All liver MRI examinations were performed with a Discover 750 3.0 T MR scanner (GE Healthcare, Milwaukee, WI, United States) using a 32-channel torso array coil. Patients were in the supine position during horizontal axis scanning and had received prior training on how to breathe. Gd-EOB-DTPA (Promovist®, Bayer Healthcare) was injected intravenously as a contrast agent at a dose of 0.1 mL/kg body weight with a flow rate of 2 mL/s, followed by a 20-mL 0.09% NaCl flush. Three-dimensional T1-weighted contrast-enhanced MRI was conducted in the unenhanced phase (UEP), arterial phase (AP, 25 s), portal phase (60 s), and HBP (20 min).
The signal intensities (SIs) of the liver parenchyma and paraspinal muscle in the UEP (SIUEP-liver and SIUEP-muscle) and HBP (SIHBP-liver and SIHBP-muscle) were independently measured by two professional radiologists with nearly 4 and 6 years of experience in interpreting abdominal MRIs, using regions of interests (ROIs). The radiologists were blinded to the patients’ clinical data and pathological changes.
Four ROIs were manually circled (size: 100–150 mm2) in the posterior and anterior segments of the right hepatic lobe and inner and lateral segments of the left hepatic lobe at the hepatic hilar level. The location of the ROIs had to be at the center of each segment, far from the abdominal wall, and avoiding visible blood vessels, bile ducts, and lesions. The ROI of the paraspinal muscle was mainly circled on the left side.
The contrast enhancement index (CEI) was calculated using the following formula[17]:
CEI = (SIHBP-liver/SIHBP-muscle)/( SIUEP-liver/SIUEP-muscle)
The change rate in the CEI (ΔCEI%) between pre-treatment (CEIpre) and post-SVR (CEIpost) was calculated as (CEIpost/CEIpre × 100%).
Specimens were fixed in formalin immediately after liver biopsy and embedded in paraffin; 4-μm-thick sections were cut and stained with hematoxylin and eosin and Masson’s trichrome. Two professional hepato-pathologists, both with nearly 30 years of working experience, assessed the degree and stage of necroinflammation and fibrosis of the specimens using the Ishak scoring system [modified histological activity index (mHAI) and Ishak score][18]. The pathologists were blinded to the imaging results and patient clinical data. The stages of liver fibrosis were divided into three groups according to the Ishak score, 0-2, 3-4, and 5-6, respectively. Necro-inflammatory severity was graded according to the mHAI score as 0-4, 5-8, 9-12, and 13-18[19]. Fibrosis regression was defined as a decrease of at least one point in the Ishak score after SVR[20].
Experienced technicians conducted liver stiffness measurements (LSMs) with FibroScan (Echosens, Paris, France). An effective result should have a successful rate > 60% and interquartile range/median ratio ≤ 30%.
With respect to serologic biomarkers of fibrosis, the aspartate aminotransferase (AST)-to-platelet ratio (APRI) and Fibrosis-4 (FIB-4) were calculated as following:
APRI = [(AST/ULN)/platelet count (× 109/L)] × 100[21]; FIB-4 = (age × AST)/[(platelet count) (× 109/L) × ALT1/2][22]
The change rates in APRI, FIB-4, and LSM between pre-SVR (valuepre) and post-SVR (valuepost) were calculated similarly with the CEI calculation.
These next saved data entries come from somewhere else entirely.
-- ==== Sys2Proof/Machine/Synchronizer.lean ====
section
/-! DEFINITION. The symbol synchronizer (41 R140 to R148) and the commands that feed it: MAG_IN, and
SAMPLE with the other two commands of the demodulator (40 R123 to R125). -/

namespace Sys2Proof.Machine

/-- `v = y - THRESHOLD`, exact (41 R141). -/
def sliceValue (c : CsrFields) (y : Int) : Int :=
  y - signed32 c.threshold

/-- The phase error: the signed distance from the nearest symbol boundary (41 R142). -/
def phaseError (sampleRate phase : Nat) : Int :=
  if 2 * phase < sampleRate then (phase : Int) else (phase : Int) - sampleRate

/-- The phase after a timing correction (41 R142). -/
def correctedPhase (sampleRate gainShift phase : Nat) : Nat :=
  (clamp ((phase : Int) - floorShr (phaseError sampleRate phase) gainShift) 0
    ((sampleRate : Int) - 1)).toNat

/-- The phase this input starts from: corrected at a zero crossing, else as it was (41 R142). -/
def startPhase (c : CsrFields) (x : SyncState) (v : Int) : Nat :=
  if zeroCrossing c x (sliceSign v) then
    correctedPhase c.sampleRate.toNat c.gainShift.toNat x.phase
  else x.phase

/-- The accumulated sum with this input, saturated (41 R143). -/
def accumulate (acc : Word) (v : Int) : Int :=
  sat32 (acc.toInt + v)

/-- `p`: the phase advanced by one input (41 R143). -/
def advancedPhase (c : CsrFields) (x : SyncState) (v : Int) : Nat :=
  startPhase c x v + c.symbolRate.toNat

/-- The synchronizer after an input that ends no symbol (41 R143). -/
def integrateOnly (c : CsrFields) (x : SyncState) (v : Int) : SyncState where
  phase := advancedPhase c x v
  acc := BitVec.ofInt 32 (accumulate x.acc v)
  prevS := sliceSign v
  havePrevS := true

/-- The synchronizer after an input that ends a symbol (41 R143). -/
def endSymbol (c : CsrFields) (x : SyncState) (v : Int) : SyncState where
  phase := advancedPhase c x v - c.sampleRate.toNat
  acc := 0
  prevS := sliceSign v
  havePrevS := true

/-- The BIT event, emitted while `BIT_TRACE` is 1 (41 R144). -/
def traceBit (acc : Int) (b : Bool) (s : State) : State :=
  if s.csr.bitTrace then s.emit (.bit (BitVec.ofNat 32 acc.natAbs) b) else s

/-- `SyncStep(y)` (41 R140). -/
def syncStep (cfg : Config) (y : Int) (s : State) : Except Fault State :=
  if s.csr.sampleRate.toNat ≤ advancedPhase s.csr s.sync (sliceValue s.csr y) then
    fsmBit cfg (hardBit (accumulate s.sync.acc (sliceValue s.csr y)) s.csr.invert)
      (traceBit (accumulate s.sync.acc (sliceValue s.csr y))
        (hardBit (accumulate s.sync.acc (sliceValue s.csr y)) s.csr.invert)
        (s.setSync (endSymbol s.csr s.sync (sliceValue s.csr y))))
  else .ok (s.setSync (integrateOnly s.csr s.sync (sliceValue s.csr y)))

/-- The demod value of a sample in the state's mode (40 R123). -/
def sampleValue (cfg : Config) (i q : Byte) (s : State) : Int :=
  demodValue s.csr.demodMode s.demod.pi s.demod.pq (centre cfg i) (centre cfg q)

/-- The state after a sample is kept and counted, before its synchronizer step (40 R123). -/
def keepSample (cfg : Config) (i q : Byte) (s : State) : State :=
  (s.setDemod ⟨centre cfg i, centre cfg q⟩).inc .samples 1

/-- SAMPLE of any build (40 R123, 00 R5). -/
def sampleFor (cfg : Config) (i q : Byte) (s : State) : Host.Outcome State Fault Refusal :=
  answer (syncStep cfg (sampleValue cfg i q s) (keepSample cfg i q s))

/-- SAMPLE (40 R123). -/
def execSample (i q : Byte) (s : State) : Host.Outcome State Fault Refusal :=
  sampleFor .build i q s

/-- SAMPLE_LOSS (40 R124). -/
def execSampleLoss (n : Word) (s : State) : Host.Outcome State Fault Refusal :=
  .next (s.inc .overrun n)

/-- MAG_IN of any build (41 R145, 00 R5). -/
def magInFor (cfg : Config) (y : Word) (s : State) : Host.Outcome State Fault Refusal :=
  answer (syncStep cfg (signed32 y) s)

/-- MAG_IN (41 R145). -/
def execMagIn (y : Word) (s : State) : Host.Outcome State Fault Refusal :=
  magInFor .build y s

/-- DEMOD_QUERY of any build (40 R125, 00 R5): neither `DEMOD_MODE` nor the kept sample is read. -/
def demodQueryFor (cfg : Config) (i q ip qp : Byte) (mode : DemodMode) (s : State) :
    Host.Outcome State Fault Refusal :=
  .next (s.emit (resultDemod (demodValue mode (centre cfg ip) (centre cfg qp) (centre cfg i)
    (centre cfg q))))

/-- DEMOD_QUERY (40 R125). -/
def execDemodQuery (i q ip qp : Byte) (mode : DemodMode) (s : State) :
    Host.Outcome State Fault Refusal :=
  demodQueryFor .build i q ip qp mode s

end Sys2Proof.Machine
end

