/-- A command whose only operand is an unsigned word. -/
theorem assemble_of_word {x : Asm} {f : Word → Instr} {w : Int}
    (hx : assemble x = if fitsUnsigned 32 w then some (f (BitVec.ofInt 32 w)) else none) :
    assemble x = if 0 ≤ w ∧ w ≤ 2 ^ 32 - 1 then some (f (BitVec.ofNat 32 w.toNat)) else none :=
  hx.trans (ite_some_congr fitsUnsigned_iff fun ⟨hw, _⟩ => congrArg f (ofInt_of_nonneg hw))

/-- The two values of a one-bit field. -/
theorem assemble_bitIn (b : Int) : assemble (.bitIn b) =
    if b = 0 then some (.bitIn false) else if b = 1 then some (.bitIn true) else none := by
  by_cases h0 : b = 0
  · subst h0
    rfl
  by_cases h1 : b = 1
  · subst h1
    rfl
  have hout : ¬ fitsUnsigned 1 b = true := by
    rw [fitsUnsigned_iff]
    omega
  rw [if_neg h0, if_neg h1]
  exact if_neg hout

/-- Settles O58: each form is checked by its fields' ranges (`fitsUnsigned_iff`, `fitsSigned32_iff`)
and answers their bits (`ite_some_congr`). -/
theorem assemblerRanges : Obligations.AssemblerRanges := by
  refine ⟨fun i q => ?_, fun _ => assemble_of_word rfl, fun y => ?_, assemble_bitIn,
    fun w slot => ?_, fun i q ip qp mode => ?_, fun _ => assemble_of_word rfl,
    fun _ => assemble_of_word rfl, fun a => ?_, fun a v => ?_⟩
  · refine ite_some_congr ?_ fun ⟨⟨hi, _⟩, hq, _⟩ => ?_
    · rw [Asm.wellFormed, Bool.and_eq_true, fitsUnsigned_iff, fitsUnsigned_iff]
      rfl
    · rw [ofInt_of_nonneg hi, ofInt_of_nonneg hq]
  · exact ite_some_congr fitsSigned32_iff fun _ => rfl
  · refine ite_some_congr ?_ fun ⟨⟨hw, _⟩, hslot, _⟩ => ?_
    · rw [Asm.wellFormed, Bool.and_eq_true, fitsUnsigned_iff, fitsUnsigned_iff]
      rfl
    · rw [ofInt_of_nonneg hw, ofInt_of_nonneg hslot]
  · refine ite_some_congr ?_ fun ⟨⟨hi, _⟩, ⟨hq, _⟩, ⟨hip, _⟩, ⟨hqp, _⟩, hmode⟩ => ?_
    · simp only [Asm.wellFormed, Bool.and_eq_true, fitsUnsigned_iff]
      omega
    · rw [ofInt_of_nonneg hi, ofInt_of_nonneg hq, ofInt_of_nonneg hip, ofInt_of_nonneg hqp]
      rcases hmode with rfl | rfl <;> rfl
  · exact ite_some_congr fitsUnsigned_iff fun ⟨ha, _⟩ => congrArg _ (ofInt_of_nonneg ha)
  · refine ite_some_congr ?_ fun ⟨⟨ha, _⟩, _⟩ => ?_
    · simp only [Asm.wellFormed, Bool.and_eq_true, Bool.or_eq_true, fitsUnsigned_iff,
        fitsSigned32_iff]
      omega
    · rw [ofInt_of_nonneg ha]

/-! ### The pseudo-commands (30 R104) -/

/-- An odd count of bytes is refused. -/
theorem expandSamples_of_odd : ∀ {bs : List Byte}, bs.length % 2 = 1 → expandSamples bs = none
  | [_], _ => rfl
  | i :: q :: rest, h => by
    rw [expandSamples, expandSamples_of_odd ((Nat.add_mod_right rest.length 2).symm.trans h),
      Option.map_none]

/-- An even count of bytes is taken in pairs. -/
theorem expandSamples_of_even : ∀ {bs : List Byte}, bs.length % 2 = 0 →
    expandSamples bs = some ((List.range (bs.length / 2)).map fun k =>
      .sample (bs.getD (2 * k) 0) (bs.getD (2 * k + 1) 0))
  | [], _ => rfl
  | i :: q :: rest, h => by
    have hhalf : (i :: q :: rest).length / 2 = rest.length / 2 + 1 := by
      simp only [List.length_cons]
      omega
    rw [expandSamples, expandSamples_of_even ((Nat.add_mod_right rest.length 2).symm.trans h), hhalf,
      List.range_succ_eq_map, List.map_cons, List.map_map]
    rfl

/-- `n` bits of a word, the highest first. -/
theorem expandBits_eq_map (w : Word) (n : Nat) :
    expandBits w n = (List.range n).map fun k => .bitIn (w.getLsbD (n - 1 - k)) := by
  induction n with
  | zero => rfl
  | succ n ih =>
    rw [expandBits, ih, List.range_succ_eq_map, List.map_cons, List.map_map]
    refine congrArg₂ _ rfl (List.map_congr_left fun k _ => ?_)
    simp only [Function.comp_apply, Nat.add_sub_cancel, Nat.sub_sub, Nat.add_comm 1 k]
Descriptive analyses were performed for sociodemographic characteristics (age, sex), clinical data [alanine aminotransferase (ALT), AST, total bilirubin (TB), albumin (Alb), platelet (PLT) count, HCV RNA, genotype, FIB-4, APRI, LSM, and CEI], histological grading, and staging.
Descriptive analyses were performed for sociodemographic characteristics, clinical data, histological characteristics, and the CEI. The value of HCV RNA was logarithmically transformed with 10 as the base. Continuous variables are expressed as median (interquartile range) (ALT, AST, TB, PLT, APRI, FIB-4, and LSM) or mean ± SD [age, Alb, international normalized ratio (INR), HCV RNA, mHAI, and CEI]. Categorical variables (sex, numbers of patients in the different mHAI and Ishak score groups) are presented as counts and percentages. The absolute values of the interclass correlation coefficients (ICC) were measured for SIs to confirm the interobserver reliability between reviewers. Student’s t-test (age, Alb, INR, HCV RNA, mHAI, and CEI) and Mann-Whitney U test (ALT, AST, TB, and PLT) were used to compare continuous variables, and the chi-square test was used for classified variables (sex, HCV genotype). The comparison between pre-and post-SVR was performed with the Wilcoxon sign rank test (ALT, AST, TB, PLT, FIB-4, APRI, and LSM) and paired sample t-test (Alb, INR, and CEI). Spearman’s correlation coefficient was calculated for the CEI, mHAI, and Ishak score. The predictive value of the CEI, APRI, FIB-4, and LSM for liver fibrosis was assessed using the area under the receiver operating characteristic curve (AUROC). Sensitivity, specificity, positive predictive value, and negative predictive value were also calculated. An optimal cut-off value was chosen to maximize the Youden index, which is defined as (sensitivity + specificity-1). P values < 0.05 were considered statistically significant. Statistical analyses were performed using IBM SPSS version 26.0 (IBM Corp., Armonk, NY, United States).
Forty-five patients underwent Gd-EOB-DTPA-enhanced MRI and liver biopsy at baseline and six with unqualified samples were excluded. Among the enrolled patients (n = 39), six were recommended to receive treatment with DAA plus Peg-IFN, and three had virological breakthrough. Twenty-five patients underwent MRI and liver biopsy again after achieving SVR, and 21 pairs of data were eligible. Therefore, there were 60 qualified and pairable MRI images and liver tissue samples available for analyzing correlation between CEI and liver pathology. The study flow chart is shown in Figure 1.
Two radiologists interpreted the Gd-EOB-DTPA-enhanced MRI images. The ICC for the measured SI values were excellent (greater than 0.9) for before and after achieving SVR. The ICC of the CEI was 0.729 (0.481, 0.858) and 0.886 (0.744, 0.952) pre and post SVR, respectively. Details of the inter-observer agreements of the ROI measurements and CEI are presented in Supplementary Table 1.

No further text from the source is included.